In [None]:
import torch
from torchvision import transforms
from torchvision.datasets import MNIST 
from torch.autograd import gradcheck
import numpy as np
import matplotlib.pyplot as plt

# **Classification**
In this part we will explore the performance of using different activation units to train on a subset of MNIST dataset

First, we load the dataset and turn it into numpy arrays

In [None]:
mnist_train_set = MNIST("Data", download = True, train = True)
mnist_test_set = MNIST("Data", download = True, train = False)
mnist_trainX = np.array(mnist_train_set.data.numpy())
mnist_trainY = np.array(mnist_train_set.targets.numpy())
mnist_testX = np.array(mnist_test_set.data.numpy())
mnist_testY = np.array(mnist_test_set.targets.numpy())
mnist_trainX = mnist_trainX.reshape((mnist_trainX.shape[0], -1))
mnist_testX = mnist_testX.reshape((mnist_testX.shape[0], -1))


### (a) Visualization

Visualize a mnist data and its label. 

In [None]:
############################################################### TODO A

############################################################### TODO A

In the cell below, split the validation set with fraction 0.2

### (b) Split training set and the validation set

Split training set and the validation set

In [None]:
############################################# TODO B
# Please Fill in the cell to implement X_train, Y_train, X_valid, Y_valid, X_test, and Y_test in numpy array
# Also provide the number of data in n_train, n_valid, and n_test

#############################################

# Turn the numpy array to pytorch tensor

X_train = torch.Tensor(X_train)
Y_train = torch.from_numpy(Y_train)
# split the validation set
X_valid = torch.Tensor(X_valid)
Y_valid = torch.from_numpy(Y_valid)
# renaming the test data
X_test = torch.Tensor(X_test)
Y_test = torch.from_numpy(Y_test)

print("Number of training data: {}".format(n_train))
print("Number of validation data: {}".format(n_valid))
print("Number of test data: {}".format(n_test))

### **(c) Implementing activation functions: Mish and Swish**
Pytorch provides many activation units under torch.nn.Module.

We can just use torch.nn.{Module Name} to instantiates the module. [Here is the reference of the official documentation on the types of activation functions and how to use them](https://pytorch.org/docs/stable/nn.html#non-linear-activations-weighted-sum-nonlinearity)

Moreover, we can also define new activation units.

In this problem, we will implement Mish and Swish activation function

The original paper for Mish : https://arxiv.org/abs/1908.08681

The original paper for Swish: https://arxiv.org/abs/1710.05941

The Mish function is defined as:

$f_{Mish}(x) = x(tanh(ln(1+e^x)))$

And the Swish function is defined as: 

$f_{Swish}(x) = x(sigmoid(\beta x)) = \frac{x}{( 1 + e^{\beta x})}$, where $\beta$ is a learnable weight 

Implement the two function by completing forward and backward(gradient) method.
You can use torch.gradcheck to see if your gradient is computed correctly.
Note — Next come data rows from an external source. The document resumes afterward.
-- ==== Sys2Proof/Certificates/Slice0/Obligations.lean ====
section
/-! DEFINITION. Certificates/Slice0/Obligations.lean: the statements for the provers. `ready s` says what holds between any two steps; `closedFrom u t` and
`completedFrom u t` (Safety.lean) say that `t` is `u` with the step closed, or with an order completed and the step closed, and nothing else different. -/

open Sys2Proof Sys2Proof.Machine

/-! ## The queue, and what every step keeps -/

/-- A step runs the command in front of the queue on the part with the rest of the queue; with nothing waiting the part idles (log 13). -/
def Obligations.StepRunsFrontCommand : Prop :=
  (∀ (c : Instr) (rest : List Instr) (s : State), step { s with pending := c :: rest } = exec c { s with pending := rest }) ∧
  (∀ s : State, s.pending = [] → step s = .next s)

/-- No command stops the part: each answers a next state, as the model reads the manual (log 33). The rest is the model's choice, not the manual's: no failure is left in store
(log 12), no command touches the queue (log 13), and only the resets and TICK move the tick count (log 1), by themselves or in a failure command (log 12). -/
def Obligations.EveryCommandGoesOn : Prop :=
  ∀ (c : Instr) (s : State), ∃ t, exec c s = .next t ∧ t.settled ∧ t.pending = s.pending ∧ (movesTick c = false → t.tick = s.tick)

/-- Every step keeps the canonical form of shared memory: addresses rising, no byte 0 listed. The form is the model's own, not the manual's (log 6). -/
def Obligations.MemoryStaysCanonical : Prop :=
  ∀ s t : State, s.shared.wf = true → step s = .next t → t.shared.wf = true

/-- Every step keeps each of the 4,096 blocks in exactly one place (R57, R58): on the free list or owned; and, once the take table is as ARM and the releases leave it,
each owned block FILLING as the capture writer's alone, or SEALED at one place of one take's sealed sequence, each place of which one block has. -/
def Obligations.BlocksStayPartitioned : Prop :=
  (∀ s t : State, s.pool.partitioned → step s = .next t → t.pool.partitioned) ∧
  (∀ s t : State, s.blocksPlaced → step s = .next t → t.blocksPlaced)

/-- Every step keeps the sizes of the tables. -/
def Obligations.TablesKeepTheirSizes : Prop :=
  ∀ s t : State, s.tablesSized → step s = .next t → t.tablesSized

/-- The part after power-on reset meets what every step keeps: every block in its place and the tables at their sizes (R58, R66); and, by the model's own
conventions, shared memory in canonical form (log 6) and no failure in store (log 12). Its queue is empty there, which is the model's choice too (log 13) and no invariant. -/
def Obligations.InvariantsAtReset : Prop :=
  State.reset.ready ∧ State.reset.pool.partitioned ∧ State.reset.blocksPlaced ∧ State.reset.tablesSized ∧ State.reset.pending = []

/-! ## Time and resets -/

/-- The tick count of R1, 56 bits, one more at every tick and 0 after 2^56 - 1; 0 after power-on and part reset, unchanged by a link reset. That TICK adds its ticks at once,
and by itself neither writes the page nor grants the port, is the model's choice (logs 1, 14, 15), as is the count of the wraps beside it (log 32). -/
def Obligations.TickCount : Prop :=
  ∀ s : State, s.ready →
    (∃ t, exec (.tick 1) s = .next t ∧ t = { s with tick := s.tick + 1, wraps := t.wraps } ∧
      (s.tick.toNat = 2 ^ 56 - 1 → t.tick = 0 ∧ t.wraps = s.wraps + 1) ∧
      (s.tick.toNat < 2 ^ 56 - 1 → t.tick.toNat = s.tick.toNat + 1 ∧ t.wraps = s.wraps)) ∧
    (∀ n : Nat, exec (.tick n) s = .next { s with tick := s.tick + BitVec.ofNat 56 n, wraps := s.wraps + (s.tick.toNat + n) / 2 ^ 56 }) ∧
    (∃ t, exec .powerOnReset s = .next t ∧ t.tick = 0) ∧
    (∃ t, exec (.partReset 1) s = .next t ∧ t.tick = 0) ∧
    (∃ t, exec .linkReset s = .next t ∧ t.tick = s.tick)

/-- Power-on reset and part reset leave every field at its reset value, but for what lies outside the part: shared memory, the queue, the sense inputs and
the comparator outputs (log 8). Any other value written to PART STATE changes nothing. -/
def Obligations.ResetReturnsEveryField : Prop :=
  ∀ s : State, s.ready →
    exec .powerOnReset s = .next s.powerReset ∧ exec (.partReset 1) s = .next s.powerReset ∧
    s.powerReset = { State.reset with shared := s.shared, pending := s.pending, pods := s.powerReset.pods, sampler := s.powerReset.sampler } ∧
    (∀ p : Fin 4, s.powerReset.pods.get p =
      { Pod.reset with probeAbsent := (s.pods.get p).probeAbsent, hotSense := (s.pods.get p).hotSense }) ∧
    s.powerReset.sampler = { Sampler.reset with comparators := s.sampler.comparators } ∧
    (∀ v : BitVec 32, v ≠ 1 → ∃ t, exec (.partReset v) s = .next t ∧ closedFrom s t)

/-- Values after power-on reset (R2, R10, R24, R38, R44, R48, R58, R61, R66, R85, R110, R139, R162, R172, R179, R181). -/
def Obligations.ValuesAtReset : Prop :=
  (∀ p : Fin 4, (State.reset.pods.get p).power = .off ∧ (State.reset.pods.get p).applied = ⟨140, 5⟩ ∧ (State.reset.pods.get p).wakeSpan = 20 ∧
    (State.reset.pods.get p).highLimit = 150 ∧ (State.reset.pods.get p).lowLimit = -50 ∧ (State.reset.pods.get p).middleCount = 4 ∧
    (State.reset.pods.get p).actions = ⟨.isolate, .isolate, .mark, .mark, .isolate⟩ ∧ (State.reset.pods.get p).latch = false ∧
    (State.reset.pods.get p).unknown = 0) ∧
  State.reset.monitor.period = 10 ∧
  (∀ g : Fin 4, (State.reset.gens.get g).state = .stopped ∧ (State.reset.gens.get g).applied = ⟨0, 0, 0, .edge, false, .none, 2, 0⟩ ∧
    State.reset.connectorHigh g = false) ∧
  State.reset.sampler.state = .idle ∧ State.reset.staging.fill = 0 ∧ State.reset.staging.tripLevel = 3072 ∧ State.reset.staging.tripArmed = true ∧
  State.reset.pool.free = List.range 4096 ∧ State.reset.pool.tripLevel = 256 ∧ State.reset.takes.nextId = 1 ∧
  State.reset.takes.entries.all (fun t => t.state == .empty) = true ∧ State.reset.seq.state = .unloaded ∧
  (∀ k : Fin 4, (State.reset.lanes.get k).state = .off ∧ (State.reset.lanes.get k).excMask = Exc.bits .ringFull ||| Exc.bits .emptyFrame) ∧
  State.reset.slots.all (fun m => !m.enabled) = true ∧ State.reset.render.state = .idle ∧ State.reset.panel.scanning = false ∧
  State.reset.disp.state = .halted ∧ State.reset.disp.linkBase = 0 ∧ State.reset.alerts = ⟨0, 0⟩ ∧ State.reset.alertLine = false

/-- A link reset (R190): the dispatcher is HALTED with counts and LINK BASE 0, LINK is set, long orders in flight are forgotten without an outcome, the lanes'
rings are suspended, the panel is DARK; pods, generators, monitor, sampler, staging, match slots and the mask stand, and no byte of shared memory changes. -/
def Obligations.LinkResetForgetsOrders : Prop :=
  ∀ s : State, s.ready → ∃ t, exec .linkReset s = .next t ∧
    t.disp = Dispatcher.reset ∧ t.alerts = s.alerts.raise .link ∧ t.noneInFlight = true ∧
    (∀ k : Fin 4, (t.lanes.get k).suspended = true) ∧ t.panel.scanning = false ∧ t.panel.frameCount = s.panel.frameCount ∧
    t.panel.config = s.panel.config ∧ t.pods = s.pods ∧ t.gens = s.gens ∧ t.monitor = s.monitor ∧ t.sampler = s.sampler ∧ t.staging = s.staging ∧
    t.slots = s.slots ∧ t.shared = s.shared

/-! ## Registers and alerts -/

/-- LINK BASE takes a write in HALTED and ignores it otherwise (R179); any write ends the lanes' ring suspension (R131). ALERT CAUSE: each 1 written clears its
cause, a 0 leaves it. ALERT MASK takes the value. The alert line is high exactly while an unmasked cause is set (R191). -/
def Obligations.RegisterWrites : Prop :=
  ∀ s : State, s.ready →
    (∀ v : Word64, ∃ t, exec (.linkBaseWrite v) s = .next t ∧
      closedFrom { s with
        disp := { s.disp with linkBase := if s.disp.state = .halted then v else s.disp.linkBase }
        lanes := s.lanes.map (fun l => { l with suspended := false }) } t) ∧
    (∀ v : BitVec 32, ∃ t, exec (.alertCauseWrite v) s = .next t ∧ closedFrom { s with alerts := ⟨t.alerts.causes, s.alerts.mask⟩ } t ∧
      ∀ i, i < 8 → t.alerts.causes.getLsbD i = (s.alerts.causes.getLsbD i && !v.getLsbD i)) ∧
    (∀ v : BitVec 32, ∃ t, exec (.alertMaskWrite v) s = .next t ∧ closedFrom { s with alerts := ⟨s.alerts.causes, t.alerts.mask⟩ } t ∧
      (∀ i, i < 8 → t.alerts.mask.getLsbD i = v.getLsbD i) ∧
      (t.alertLine = true ↔ ∃ i, i < 8 ∧ s.alerts.causes.getLsbD i = true ∧ v.getLsbD i = true))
The torch.gradcheck compares the analytical gradients to numerical gradients, in which the analytical gradients are obtained by the backward methods and the numerical gradients are obtained by introducing small difference to the input.
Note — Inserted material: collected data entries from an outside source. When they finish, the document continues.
-- ==== Sys2Proof/Laws/State.lean ====
section
/-! SUPPORT. Laws/State.lean: for every update of the state, the fields it leaves alone, one lemma each, true by rfl but for two at the end. -/

set_option Elab.async false

namespace Sys2Proof.Machine

@[simp] theorem raise_tick (s : State) (c : Cause) : (s.raise c).tick = s.tick := rfl
@[simp] theorem raise_wraps (s : State) (c : Cause) : (s.raise c).wraps = s.wraps := rfl
@[simp] theorem raise_disp (s : State) (c : Cause) : (s.raise c).disp = s.disp := rfl
@[simp] theorem raise_report (s : State) (c : Cause) : (s.raise c).report = s.report := rfl
@[simp] theorem raise_pods (s : State) (c : Cause) : (s.raise c).pods = s.pods := rfl
@[simp] theorem raise_monitor (s : State) (c : Cause) : (s.raise c).monitor = s.monitor := rfl
@[simp] theorem raise_gens (s : State) (c : Cause) : (s.raise c).gens = s.gens := rfl
@[simp] theorem raise_chain01 (s : State) (c : Cause) : (s.raise c).chain01 = s.chain01 := rfl
@[simp] theorem raise_chain23 (s : State) (c : Cause) : (s.raise c).chain23 = s.chain23 := rfl
@[simp] theorem raise_sampler (s : State) (c : Cause) : (s.raise c).sampler = s.sampler := rfl
@[simp] theorem raise_staging (s : State) (c : Cause) : (s.raise c).staging = s.staging := rfl
@[simp] theorem raise_writer (s : State) (c : Cause) : (s.raise c).writer = s.writer := rfl
@[simp] theorem raise_pool (s : State) (c : Cause) : (s.raise c).pool = s.pool := rfl
@[simp] theorem raise_takes (s : State) (c : Cause) : (s.raise c).takes = s.takes := rfl
@[simp] theorem raise_seq (s : State) (c : Cause) : (s.raise c).seq = s.seq := rfl
@[simp] theorem raise_lanes (s : State) (c : Cause) : (s.raise c).lanes = s.lanes := rfl
@[simp] theorem raise_slots (s : State) (c : Cause) : (s.raise c).slots = s.slots := rfl
@[simp] theorem raise_replay (s : State) (c : Cause) : (s.raise c).replay = s.replay := rfl
@[simp] theorem raise_exporter (s : State) (c : Cause) : (s.raise c).exporter = s.exporter := rfl
@[simp] theorem raise_render (s : State) (c : Cause) : (s.raise c).render = s.render := rfl
@[simp] theorem raise_panel (s : State) (c : Cause) : (s.raise c).panel = s.panel := rfl
@[simp] theorem raise_shared (s : State) (c : Cause) : (s.raise c).shared = s.shared := rfl
@[simp] theorem raise_failPlan (s : State) (c : Cause) : (s.raise c).failPlan = s.failPlan := rfl
@[simp] theorem raise_pending (s : State) (c : Cause) : (s.raise c).pending = s.pending := rfl

@[simp] theorem raiseIf_tick (s : State) (x : Bool) (c : Cause) : (s.raiseIf x c).tick = s.tick := rfl
@[simp] theorem raiseIf_wraps (s : State) (x : Bool) (c : Cause) : (s.raiseIf x c).wraps = s.wraps := rfl
@[simp] theorem raiseIf_disp (s : State) (x : Bool) (c : Cause) : (s.raiseIf x c).disp = s.disp := rfl
@[simp] theorem raiseIf_report (s : State) (x : Bool) (c : Cause) : (s.raiseIf x c).report = s.report := rfl
@[simp] theorem raiseIf_pods (s : State) (x : Bool) (c : Cause) : (s.raiseIf x c).pods = s.pods := rfl
@[simp] theorem raiseIf_monitor (s : State) (x : Bool) (c : Cause) : (s.raiseIf x c).monitor = s.monitor := rfl
@[simp] theorem raiseIf_gens (s : State) (x : Bool) (c : Cause) : (s.raiseIf x c).gens = s.gens := rfl
@[simp] theorem raiseIf_chain01 (s : State) (x : Bool) (c : Cause) : (s.raiseIf x c).chain01 = s.chain01 := rfl
@[simp] theorem raiseIf_chain23 (s : State) (x : Bool) (c : Cause) : (s.raiseIf x c).chain23 = s.chain23 := rfl
@[simp] theorem raiseIf_sampler (s : State) (x : Bool) (c : Cause) : (s.raiseIf x c).sampler = s.sampler := rfl
@[simp] theorem raiseIf_staging (s : State) (x : Bool) (c : Cause) : (s.raiseIf x c).staging = s.staging := rfl
@[simp] theorem raiseIf_writer (s : State) (x : Bool) (c : Cause) : (s.raiseIf x c).writer = s.writer := rfl
@[simp] theorem raiseIf_pool (s : State) (x : Bool) (c : Cause) : (s.raiseIf x c).pool = s.pool := rfl
@[simp] theorem raiseIf_takes (s : State) (x : Bool) (c : Cause) : (s.raiseIf x c).takes = s.takes := rfl
@[simp] theorem raiseIf_seq (s : State) (x : Bool) (c : Cause) : (s.raiseIf x c).seq = s.seq := rfl
@[simp] theorem raiseIf_lanes (s : State) (x : Bool) (c : Cause) : (s.raiseIf x c).lanes = s.lanes := rfl
@[simp] theorem raiseIf_slots (s : State) (x : Bool) (c : Cause) : (s.raiseIf x c).slots = s.slots := rfl
@[simp] theorem raiseIf_replay (s : State) (x : Bool) (c : Cause) : (s.raiseIf x c).replay = s.replay := rfl
@[simp] theorem raiseIf_exporter (s : State) (x : Bool) (c : Cause) : (s.raiseIf x c).exporter = s.exporter := rfl
@[simp] theorem raiseIf_render (s : State) (x : Bool) (c : Cause) : (s.raiseIf x c).render = s.render := rfl
@[simp] theorem raiseIf_panel (s : State) (x : Bool) (c : Cause) : (s.raiseIf x c).panel = s.panel := rfl
@[simp] theorem raiseIf_shared (s : State) (x : Bool) (c : Cause) : (s.raiseIf x c).shared = s.shared := rfl
@[simp] theorem raiseIf_failPlan (s : State) (x : Bool) (c : Cause) : (s.raiseIf x c).failPlan = s.failPlan := rfl
@[simp] theorem raiseIf_pending (s : State) (x : Bool) (c : Cause) : (s.raiseIf x c).pending = s.pending := rfl

@[simp] theorem accessed_tick (s : State) (a : LinkAccess) : (s.accessed a).tick = s.tick := rfl
@[simp] theorem accessed_wraps (s : State) (a : LinkAccess) : (s.accessed a).wraps = s.wraps := rfl
@[simp] theorem accessed_disp (s : State) (a : LinkAccess) : (s.accessed a).disp = s.disp := rfl
@[simp] theorem accessed_alerts (s : State) (a : LinkAccess) : (s.accessed a).alerts = s.alerts := rfl
@[simp] theorem accessed_report (s : State) (a : LinkAccess) : (s.accessed a).report = s.report := rfl
@[simp] theorem accessed_pods (s : State) (a : LinkAccess) : (s.accessed a).pods = s.pods := rfl
@[simp] theorem accessed_monitor (s : State) (a : LinkAccess) : (s.accessed a).monitor = s.monitor := rfl
@[simp] theorem accessed_gens (s : State) (a : LinkAccess) : (s.accessed a).gens = s.gens := rfl
@[simp] theorem accessed_chain01 (s : State) (a : LinkAccess) : (s.accessed a).chain01 = s.chain01 := rfl
@[simp] theorem accessed_chain23 (s : State) (a : LinkAccess) : (s.accessed a).chain23 = s.chain23 := rfl
@[simp] theorem accessed_sampler (s : State) (a : LinkAccess) : (s.accessed a).sampler = s.sampler := rfl
@[simp] theorem accessed_staging (s : State) (a : LinkAccess) : (s.accessed a).staging = s.staging := rfl
@[simp] theorem accessed_writer (s : State) (a : LinkAccess) : (s.accessed a).writer = s.writer := rfl
@[simp] theorem accessed_pool (s : State) (a : LinkAccess) : (s.accessed a).pool = s.pool := rfl
@[simp] theorem accessed_takes (s : State) (a : LinkAccess) : (s.accessed a).takes = s.takes := rfl
@[simp] theorem accessed_seq (s : State) (a : LinkAccess) : (s.accessed a).seq = s.seq := rfl
@[simp] theorem accessed_lanes (s : State) (a : LinkAccess) : (s.accessed a).lanes = s.lanes := rfl
@[simp] theorem accessed_slots (s : State) (a : LinkAccess) : (s.accessed a).slots = s.slots := rfl
@[simp] theorem accessed_replay (s : State) (a : LinkAccess) : (s.accessed a).replay = s.replay := rfl
@[simp] theorem accessed_exporter (s : State) (a : LinkAccess) : (s.accessed a).exporter = s.exporter := rfl
@[simp] theorem accessed_render (s : State) (a : LinkAccess) : (s.accessed a).render = s.render := rfl
@[simp] theorem accessed_panel (s : State) (a : LinkAccess) : (s.accessed a).panel = s.panel := rfl
@[simp] theorem accessed_shared (s : State) (a : LinkAccess) : (s.accessed a).shared = s.shared := rfl
@[simp] theorem accessed_pending (s : State) (a : LinkAccess) : (s.accessed a).pending = s.pending := rfl

@[simp] theorem hostStores_tick (s : State) (stores : List HostStore) : (s.hostStores stores).tick = s.tick := rfl
@[simp] theorem hostStores_wraps (s : State) (stores : List HostStore) : (s.hostStores stores).wraps = s.wraps := rfl
@[simp] theorem hostStores_disp (s : State) (stores : List HostStore) : (s.hostStores stores).disp = s.disp := rfl
@[simp] theorem hostStores_alerts (s : State) (stores : List HostStore) : (s.hostStores stores).alerts = s.alerts := rfl
@[simp] theorem hostStores_report (s : State) (stores : List HostStore) : (s.hostStores stores).report = s.report := rfl
@[simp] theorem hostStores_pods (s : State) (stores : List HostStore) : (s.hostStores stores).pods = s.pods := rfl
@[simp] theorem hostStores_monitor (s : State) (stores : List HostStore) : (s.hostStores stores).monitor = s.monitor := rfl
@[simp] theorem hostStores_gens (s : State) (stores : List HostStore) : (s.hostStores stores).gens = s.gens := rfl
@[simp] theorem hostStores_chain01 (s : State) (stores : List HostStore) : (s.hostStores stores).chain01 = s.chain01 := rfl
@[simp] theorem hostStores_chain23 (s : State) (stores : List HostStore) : (s.hostStores stores).chain23 = s.chain23 := rfl
@[simp] theorem hostStores_sampler (s : State) (stores : List HostStore) : (s.hostStores stores).sampler = s.sampler := rfl
@[simp] theorem hostStores_staging (s : State) (stores : List HostStore) : (s.hostStores stores).staging = s.staging := rfl
@[simp] theorem hostStores_writer (s : State) (stores : List HostStore) : (s.hostStores stores).writer = s.writer := rfl
@[simp] theorem hostStores_pool (s : State) (stores : List HostStore) : (s.hostStores stores).pool = s.pool := rfl
@[simp] theorem hostStores_takes (s : State) (stores : List HostStore) : (s.hostStores stores).takes = s.takes := rfl
@[simp] theorem hostStores_seq (s : State) (stores : List HostStore) : (s.hostStores stores).seq = s.seq := rfl
@[simp] theorem hostStores_lanes (s : State) (stores : List HostStore) : (s.hostStores stores).lanes = s.lanes := rfl
@[simp] theorem hostStores_slots (s : State) (stores : List HostStore) : (s.hostStores stores).slots = s.slots := rfl
@[simp] theorem hostStores_replay (s : State) (stores : List HostStore) : (s.hostStores stores).replay = s.replay := rfl
@[simp] theorem hostStores_exporter (s : State) (stores : List HostStore) : (s.hostStores stores).exporter = s.exporter := rfl
@[simp] theorem hostStores_render (s : State) (stores : List HostStore) : (s.hostStores stores).render = s.render := rfl
@[simp] theorem hostStores_panel (s : State) (stores : List HostStore) : (s.hostStores stores).panel = s.panel := rfl
@[simp] theorem hostStores_failPlan (s : State) (stores : List HostStore) : (s.hostStores stores).failPlan = s.failPlan := rfl
@[simp] theorem hostStores_pending (s : State) (stores : List HostStore) : (s.hostStores stores).pending = s.pending := rfl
If your implementation is corrent. The gradcheck function will return True.
For more implemenation details, you can see the official note from pytorch: https://pytorch.org/docs/stable/notes/extending.html

In [None]:
# This is an example of how to implement an autograd function in pytorch
# the forward function compute the output of the function 
# the backward function computes the gradient with respect to the input (and other parameters like weights)
# For activation function, this can be easily done by chain rule.
# As the example, the gradient w.r.t input equals the gradient w.r.t its output multiplied 
#    by the gradient of its output w.r.t its input 
# The ctx.saved_tensors can save the input and some tempory results from forward method
# In the backward method, call ctx.saved_tensors to load the input and tempory results
class SigmoidFunction(torch.autograd.Function):
    
    @staticmethod
    def forward(ctx, input):
        output = 1.0/ ( 1 + torch.exp(-input))
        ctx.save_for_backward(output)   # save for backward function
        return output
    
    @staticmethod
    def backward(ctx, grad_output):
        output, = ctx.saved_tensors
        grad_input = output * (1 - output) * grad_output
        return grad_input

class MishFunction(torch.autograd.Function):
    @staticmethod
    def forward(ctx, input):
        ################################################### TODO C_1

        ###################################################
        return output

    @staticmethod
    def backward(ctx, grad_output):
        ################################################### TODO C_2

        ###################################################
        return grad_input    
    
class SwishFunction(torch.autograd.Function):

    @staticmethod
    def forward(ctx, input, beta):
        ################################################### TODO C_3

        ################################################### 
        return output

    @staticmethod
    def backward(ctx, grad_output):
        # The beta in swish function is learnable. Therefore you have to also compute the gradients w.r.t beta
        ################################################### TODO C_4

        ################################################### TODO
        return grad_input, grad_beta
    
sigmoid = SigmoidFunction.apply
mish = MishFunction.apply
swish = SwishFunction.apply


class Sigmoid(torch.nn.Module):
    
    def __init__(self):
        super(MySigmoid, self).__init__()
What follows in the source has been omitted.